For video captioning, the MSVD dataset (Chen and Dolan, 2011) is a popular choice for evaluating action recognition and video description tasks (Venugopalan et al., 2015), comprising 2,089 video segments and 85,550 English descriptions, with a standard split provided by Venugopalan et al. (2015). The MSRVTT dataset (Xu et al., 2016) includes 10,000 web video clips totaling 41.2 hours, each annotated with approximately 20 natural sentences. The DiDeMo dataset (Anne Hendricks et al., 2017) contains over 10,000 unedited personal videos, each associated with 3-5 pairs of descriptions pinpointing specific moments. The VATEX dataset (Wang et al., 2019) includes more than 41,250 videos paired with 825,000 captions in English and Chinese, featuring over 206,000 English-Chinese parallel translation pairs. Additionally, the TVC dataset (Lei et al., 2020) includes both validation and private test components for further evaluation. These datasets are instrumental in evaluating both the video captioning and the video information retrieval capabilities.

For evaluating audio captioning ability, the two most commonly used datasets are AudioCaps (Kim et al., 2019) and Clotho (Drossos et al., 2020). The AudioCaps dataset features 46,000 pairs of audio clips and human-written text descriptions. Meanwhile, the Clotho dataset includes 4,981 audio samples, each lasting between 15 to 30 seconds, accompanied by 24,905 captions that range from 8 to 20 words in length. Both datasets are instrumental in assessing a model’s audio understanding capabilities.

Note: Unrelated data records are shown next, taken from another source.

-- ==== Sys2Proof/Machine/Dispatch.lean ====
section
/-!
DEFINITION. The meaning of every instruction: one arm for each constructor.
-/

namespace Sys2Proof.Machine
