/-- When a core is to issue and its bundle lies in good lines, passes the refusal checks and runs within its budget,
the step is: the frame of the bundle, whose slots read the machine before it; the pc past the bundle; the checks the
bundle fails as a whole; exec of each decoded slot in slot order; and the bundle's finish. The slots are the words at
the pc, each decoded by decodeWord; past the end of the instruction store stands a one-slot bundle of the word outside
every image, the model's reading (log entry 37). When an event is to be taken, the step is exec of that event. (R17,
R18, R21, R22, R24, R44) -/
def Obligations.StepRunsDecoded : Prop :=
  (∀ s : State, runSlots [] s = .next s) ∧
  (∀ (n : Nat) (i : Instr) (rest : List (Nat × Instr)) (s t : State),
    exec i { s with iss := { s.iss with slot := BitVec.ofNat 3 n } } = .next t →
      runSlots ((n, i) :: rest) s = runSlots rest t) ∧
  (∀ (ws : List SlotWord) (n : Nat) (i : Instr),
    (n, i) ∈ decoded ws ↔ ∃ w, ws[n]? = some w ∧ decodeWord w = .ok i) ∧
  (∀ (k : Core) (a fuel n : Nat) (w : SlotWord), (k.frame a fuel).1[n]? = some w → w = k.slotWord (a + 4 * n)) ∧
  (∀ (k : Core) (a : Nat), (a ≤ 0x3FFFC → k.bundleAt a = k.frame a 8) ∧
    (0x3FFFC < a → k.bundleAt a = ([BitVec.allOnes 32], true))) ∧
  ∀ (s : State),
    (∀ i rest, s.mach.todo = .event i :: rest →
      step s = exec i { s with mach := { s.mach with todo := rest } }) ∧
    (∀ cl co rest cx, s.mach.todo = .issue cl co :: rest → s.mach.issuing cl co = some cx →
      let u : State := { s with mach := { s.mach with todo := rest } }
      let x := s.mach.ctx ⟨cl, co, cx⟩
      let fr := (s.mach.core cl co).bundleAt x.pc.toNat
      let is := decoded fr.1
      (s.mach.core cl co).fetchError x.pc.toNat fr.1.length = none → (refusal fr.1 fr.2).2 = 0 → x.count ≤ x.budget →
        let v := ((u.frameOf cl co cx (BitVec.ofNat 19 (x.pc.toNat + 4 * fr.1.length))).advance fr.1).wholeChecks is
        (∀ t, runSlots is v = .next t → step s = .next (t.finish is)) ∧
        v.iss.before = (u.frameOf cl co cx (BitVec.ofNat 19 (x.pc.toNat + 4 * fr.1.length))).iss.before)

/-- At cold reset every memory of the machine is in its canonical form, and no queue holds more than its places.
(R327, R218, R173) -/
def Obligations.ResetInv : Prop := State.reset.Inv

/-- From every state that meets the invariant, in a run or not, a step that answers a next state answers one that
meets it: LM, instruction stores, scratchpads, vaults and drives stay in canonical form, no bridge FIFO holds more
than 16 entries, and no trap queue more than 32 records. (R218, R173, R220, R3) -/
def Obligations.StepKeepsInv : Prop :=
  ∀ s t : State, s.Inv → step s = .next t → t.Inv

9.1.2. Question Answering Tasks

Evaluation datasets for question answering (QA) are crucial for assessing the performance of MLLMs that handle diverse data types like text, images, and audio. These datasets require models to analyze and combine information from multiple sources to respond to relevant questions accurately.

Visual Question Answering (VQA) evaluation dataset tests the MLLM’s ability to integrate and interpret both text and image data. These datasets contain images paired with questions that require visual understanding to answer. Commonly used VQA evaluation datasets such as VQAv2 (Goyal et al., 2019) contains 13 million answers associated with approximately 200,000 images from the COCO dataset. It also contains multi images question answer pairs that can test models’ multi image understanding abilities. GQA (Hudson and Manning, 2019) dataset is designed to address deficiencies in previous visual question answering (VQA) datasets by fostering advanced visual reasoning and reducing biases. It utilizes over 22 million questions generated from 113K real-world images annotated with detailed scene graphs, detailing objects, attributes, and relationships. OKVQA (Marino et al., 2019) was also created to address the limitations of existing VQA benchmarks by focusing on knowledge-based visual question answering. This dataset consists of more than 14,000 questions that require external knowledge to answer, covering various categories such as science & technology, history, and sports. Vizwiz (Gurari et al., 2018) focuses on collecting visual questions from blind users, presenting unique challenges such as image quality and conversational question styles. POPE (Li et al., 2023b) focuses on evaluating object hallucination in vision-language models, using 6,136 binary questions to test if models hallucinate non-existent objects in images from MS-COCO and other sources.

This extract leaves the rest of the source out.